---
title: "Piecewise Constant Hazards Calculations"
author: "Daniel Sabanés Bové"
output: rmarkdown::html_vignette
format:
html:
html-math-method: mathjax
include-in-header:
- text: |
bibliography: references.bib
vignette: >
%\VignetteIndexEntry{Piecewise Constant Hazards Calculations}
%\VignetteEngine{knitr::rmarkdown}
%\VignetteEncoding{UTF-8}
---
```{r setup, include = FALSE}
knitr::opts_chunk$set(
collapse = TRUE,
comment = "#>"
)
```
## Introduction
In this vignette we derive the explicit formula for the overall survival under
piecewise constant hazards. This is implemented in the function `PWCsurvOS()`.
So we are in the situation where the hazards for the transitions are piecewise constant,
i.e. all three hazard functions $\lambda_{01}(t)$ (stable to progression), $\lambda_{02}(t)$
(stable to death) and $\lambda_{12}(t)$ (progression to death) are step functions.

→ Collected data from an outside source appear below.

-- ==== Sys2Proof/Tests/Slice0.lean ====
section
/-! SUPPORT. Tests: ill-formed terms, words written out from the spec's encodings, one-step vectors of 95_test_vectors.md (named by
their ids there), and for every obligation with hypotheses a state and operands that meet them. No expected value here comes from
the model. -/

namespace Sys2Proof.Tests

open Sys2Proof.Machine

/-! ## Helpers -/

/-- The value of a part that goes on. -/
def nextOf {α : Type} (x : Result α) : Option α :=
  match x with
  | .next a => some a
  | .fault _ => none
  | .refused _ => none

/-- The fault of a part that stops with one. -/
def faultOf {α : Type} (x : Result α) : Option Fault :=
  match x with
  | .next _ => none
  | .fault e => some e
  | .refused _ => none

theorem next_of_nextOf {α : Type} {x : Result α} {a : α} (h : nextOf x = some a) : x = .next a := by
  cases x <;> simp_all [nextOf]

theorem exists_next {α : Type} {x : Result α} (h : (nextOf x).isSome = true) : ∃ a, x = .next a := by
  cases x <;> simp_all [nextOf]

theorem fault_of_faultOf {α : Type} {x : Result α} {e : Fault} (h : faultOf x = some e) : x = .fault e := by
  cases x <;> simp_all [faultOf]

/-- Words stored in memory, big-endian. -/
def withWords (s : State) : List (Word × Word) → State
  | [] => s
  | (a, v) :: rest => withWords (s.setMem (writeWord .bigEndian s.mem a v)) rest

/-- Registers set. -/
def withRegs (s : State) : List (Reg × Word) → State
  | [] => s
  | (i, v) :: rest => withRegs (s.setReg i v) rest

/-- The state of a vector: reset, the instruction word at PC, registers and words of memory set, no request. -/
def machineAt (pc w : Word) (regs : List (Reg × Word)) (words : List (Word × Word)) : State :=
  (withRegs (withWords (withWords State.reset words) [(pc, w)]) regs).setPc pc

/-- At address 100H, as in most vectors. -/
def machine (w : Word) (regs : List (Reg × Word)) (words : List (Word × Word)) : State := machineAt 0x100#32 w regs words

/-- What a field of the state is after one step. -/
def after {α : Type} (s : State) (f : State → α) : Option α := (nextOf (step s)).map f

/-! ## Ill-formed instructions are refused: one for each check of WellFormed.lean -/

theorem test_ld_displacement_r0_is_ill_formed : (Instr.ldDisp 3 0 100#17).wf = false := by decide
theorem test_st_displacement_r0_is_ill_formed : (Instr.stDisp 3 0 100#17).wf = false := by decide
theorem test_la_displacement_r0_is_ill_formed : (Instr.laDisp 3 0 100#17).wf = false := by decide
theorem test_shr_count_zero_is_ill_formed : (Instr.shrConst 3 1 0#5).wf = false := by decide
theorem test_shra_count_zero_is_ill_formed : (Instr.shraConst 3 1 0#5).wf = false := by decide
theorem test_shl_count_zero_is_ill_formed : (Instr.shlConst 3 1 0#5).wf = false := by decide
theorem test_shc_count_zero_is_ill_formed : (Instr.shcConst 3 1 0#5).wf = false := by decide

/-! ## Decoding: every constructor's word written field by field from 30_encoding.md R62 to R74 and R160 -/

/-- Formats 1 and 2: op, ra, rb, c2 and op, ra, c1 (R62, R63). -/
theorem test_decode_load_and_store :
    [0b00001#5 ++ 0b00011#5 ++ 0b00000#5 ++ 0b00000000001100100#17,
     0b00001#5 ++ 0b00011#5 ++ 0b00101#5 ++ 0b11111111111111100#17,
     0b00010#5 ++ 0b00001#5 ++ 0b1111111111111111111000#22,
     0b00011#5 ++ 0b00011#5 ++ 0b00000#5 ++ 0b00000000001100100#17,
     0b00011#5 ++ 0b00011#5 ++ 0b00101#5 ++ 0b00000000000000100#17,
     0b00100#5 ++ 0b00101#5 ++ 0b0000000000000000001000#22,
     0b00101#5 ++ 0b00010#5 ++ 0b00000#5 ++ 0b11111111111111111#17,
     0b00101#5 ++ 0b00010#5 ++ 0b00111#5 ++ 0b00000000000001100#17,
     0b00110#5 ++ 0b00110#5 ++ 0b0000000000000000101101#22].map decodeWord =
    [.ldAbs 3 100#17, .ldDisp 3 5 (-4#17), .ldr 1 (-8#22), .stAbs 3 100#17, .stDisp 3 5 4#17, .str 5 8#22, .laAbs 2 (-1#17),
     .laDisp 2 7 12#17, .lar 6 45#22] := by decide

/-- Formats 6, 1 and 3: three registers, an immediate, and the source in the rc field of neg and not (R64, R67). -/
theorem test_decode_arithmetic :
    [0b01100#5 ++ 0b00011#5 ++ 0b00001#5 ++ 0b00010#5 ++ 0b000000000000#12,
     0b01101#5 ++ 0b00010#5 ++ 0b00100#5 ++ 0b00000000000000001#17,
     0b01110#5 ++ 0b00011#5 ++ 0b00001#5 ++ 0b00010#5 ++ 0b000000000000#12,
     0b01111#5 ++ 0b00111#5 ++ 0b00000#5 ++ 0b01001#5 ++ 0b000000000000#12,
     0b10110#5 ++ 0b00011#5 ++ 0b00001#5 ++ 0b00010#5 ++ 0b000000000000#12,
     0b10111#5 ++ 0b00010#5 ++ 0b00010#5 ++ 0b00000000000001111#17,
     0b10100#5 ++ 0b00011#5 ++ 0b00001#5 ++ 0b00010#5 ++ 0b000000000000#12,
     0b10101#5 ++ 0b00001#5 ++ 0b00010#5 ++ 0b11111111111111111#17,
     0b11000#5 ++ 0b00011#5 ++ 0b00000#5 ++ 0b00001#5 ++ 0b000000000000#12].map decodeWord =
    [.add 3 1 2, .addi 2 4 1#17, .sub 3 1 2, .neg 7 9, .or 3 1 2, .ori 2 2 15#17, .and 3 1 2, .andi 1 2 (-1#17), .not 3 1] := by
  decide

/-- Formats 7b and 7a: the register form with c3[4:0] = 0, the constant form otherwise (R68). -/
theorem test_decode_shift :
    [0b11010#5 ++ 0b00011#5 ++ 0b00001#5 ++ 0b00010#5 ++ 0b0000000#7 ++ 0b00000#5,
     0b11010#5 ++ 0b00000#5 ++ 0b00001#5 ++ 0b00000#5 ++ 0b0000000#7 ++ 0b00100#5,
     0b11011#5 ++ 0b00011#5 ++ 0b00001#5 ++ 0b00010#5 ++ 0b0000000#7 ++ 0b00000#5,
     0b11011#5 ++ 0b00011#5 ++ 0b00001#5 ++ 0b00000#5 ++ 0b0000000#7 ++ 0b11111#5,
     0b11100#5 ++ 0b00010#5 ++ 0b00100#5 ++ 0b00110#5 ++ 0b0000000#7 ++ 0b00000#5,
     0b11100#5 ++ 0b00011#5 ++ 0b00001#5 ++ 0b00000#5 ++ 0b0000000#7 ++ 0b00100#5,
     0b11101#5 ++ 0b00011#5 ++ 0b00001#5 ++ 0b00010#5 ++ 0b0000000#7 ++ 0b00000#5,
     0b11101#5 ++ 0b00011#5 ++ 0b00001#5 ++ 0b00000#5 ++ 0b0000000#7 ++ 0b01000#5].map decodeWord =
    [.shrReg 3 1 2, .shrConst 0 1 4#5, .shraReg 3 1 2, .shraConst 3 1 31#5, .shlReg 2 4 6, .shlConst 3 1 4#5, .shcReg 3 1 2,
     .shcConst 3 1 8#5] := by decide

Say the start points of the constant hazard pieces for $\lambda_{01}(t)$ are $0 \equiv t_{01}^{(1)} < \dotsb < t_{01}^{(k_{01})}$, $k_{01} \geq 1$, with corresponding constant positive hazards $h_{01}^{(1)}, \dotsc, h_{01}^{(k_{01})}$. Obviously we use here the smallest set of pieces, i.e. neighboring hazards are required
to be different, $h_{01}^{(j)} \neq h_{01}^{(j+1)}$.
This holds analogously for the hazard functions of the other two state transitions.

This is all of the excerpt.